Pulled straight out without looking and tried to run him off the road ;-)

Tony

--
http://www.raven-family.com

"The reasonable man adapts himself to the world; the unreasonable man persists in trying to
adapt the world to himself. Therefore, all progress depends on the unreasonable man." -- George
Bernard Shaw
 
On Mon, 21 Apr 2003 16:54:27 +0100, "Just zis Guy, you know?" <[email protected]> wrote:

>As you may know the usual starting point for saddle height is 109% of inside leg length (crotch to
>floor, no shoes) from the bottom pedal spindle to the top of the saddle [(c) Richard Ballantine].

Hi Guy

No, I didn't know that. However, I get my saddle's height by putting it to a level at which my hips
rock'n'roll and then lowering it by about an inch. I do fiddle around with the height quite
regularly anyway as this seems to prevent any knee or leg pains. FWIW, I tend to spin at about 80 or
90 rpm - by reck'o'theen.

I have the saddle on my rigid, get around town MTB too low purely for convenience. I have to attach
kites to the X-bar occasionally.

In general I prefer my perch to be a little lower rather than a little higher as I can't "ankle"
with my right foot.

James

--
Watch the kite, not where you're going!
 
On Mon, 21 Apr 2003 16:09:24 +0000 (UTC), "StainlessSteelRat" <[email protected]> wrote:

>I think I'm doing more like 30 rpm at some points. I prefer not to use a computer just to reduce
>the "****" quotient on my bike.

'taint about reducing the ****, it's about tuning the machine. And, of course, being able to boast
in the pub abot how far you rode today...

Guy
===
** WARNING ** This posting may contain traces of irony. http://www.chapmancentral.com (BT ADSL and
dynamic DNS permitting)
NOTE: BT Openworld have now blocked port 25 (without notice), so old mail addresses may no longer
work. Apologies.
 
On Tue, 22 Apr 2003 20:21:11 +0100, James Hodson <[email protected]> wrote:

>I get my saddle's height by putting it to a level at which my hips rock'n'roll and then lowering it
>by about an inch. I do fiddle around with the height quite regularly anyway as this seems to
>prevent any knee or leg pains. FWIW, I tend to spin at about 80 or 90 rpm - by reck'o'theen.
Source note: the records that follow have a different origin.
-- ==== Sys2Proof/Laws/PerInstr.lean ====
section
/-! SUPPORT. The family `Size`: bit 0 of an instruction's first unit says whether it has 2 bytes or 4 (R23, R25, R27). -/

namespace Sys2Proof.Laws.Size

/-- Bit 0 of the code is 0 for a compact instruction and 1 for a 32-bit one; an event has no code. -/
def Statement (i : Instr) : Prop :=
  match encode i with
  | some (.unit u) => isCompact u = true
  | some (.word w) => isCompact (w.setWidth 16) = false
  | none => True

theorem unit (b : BitVec 5) (d : Reg) (op : BitVec 4) : isCompact (unit16 b d op) = true := by
  have h : (unit16 b d op).getLsbD 0 = false := by
    rw [unit16, BitVec.getLsbD_append]
    rfl
  simp only [isCompact, h, Bool.not_false]

theorem word (f : BitVec 21) (g : Guard) (m : BitVec 6) : isCompact ((word32 f g m).setWidth 16) = false := by
  have h : (word32 f g m).getLsbD 0 = true := by
    rw [word32, BitVec.getLsbD_append]
    rfl
  simp only [isCompact, BitVec.getLsbD_setWidth, h, Nat.zero_lt_succ, decide_true, Bool.and_self, Bool.not_true]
I've not moved the saddle on my tourer in living memory, it's "right" and stays that way, but I drop
the saddle slightly on the MTB for rough ground. Another quick & dirty method is to sit on the
saddle and adjust the height until your leg is straight with the pedal down and your heel on the
pedal, over the spindle. That's how recumbent riders usually do it, because the 109% rule is not
easy to measure on a 'bent.

Guy
===
** WARNING ** This posting may contain traces of irony. http://www.chapmancentral.com (BT ADSL and
dynamic DNS permitting)
NOTE: BT Openworld have now blocked port 25 (without notice), so old mail addresses may no longer
work. Apologies.
 
On Mon, 21 Apr 2003 16:09:24 +0000 (UTC), "StainlessSteelRat" <[email protected]> wrote:

>I think I might go even higher with the saddle. It feels more natural to me to pedal with a
>"stretched" leg, and to almost be at the point of tip toes when at the extreme distance point.

That's a bit *too* much; even on a 'bent you only point your toes a teeny bit. You know you're on
the right track when you can pedal in nice smooth circles at 100rpm without bouncing out of the
saddle or waggling from side to side.

Guy
===
** WARNING ** This posting may contain traces of irony. http://www.chapmancentral.com (BT ADSL and
dynamic DNS permitting)
NOTE: BT Openworld have now blocked port 25 (without notice), so old mail addresses may no longer
work. Apologies.
 
Just zis Guy, you know? wrote:
>> I think I'm doing more like 30 rpm at some points. I prefer not to use a computer just to reduce
>> the "****" quotient on my bike.
>
> 'taint about reducing the ****, it's about tuning the machine. And, of course, being able to boast
> in the pub abot how far you rode today...

Hehe, well I went through that phase and swore blind that my next bike wouldn't have too much
"clutter".

--
StainlessSteelRat Sushi Master: He say you are Blade Runner. Rick Deckard: Tell him I'm eating.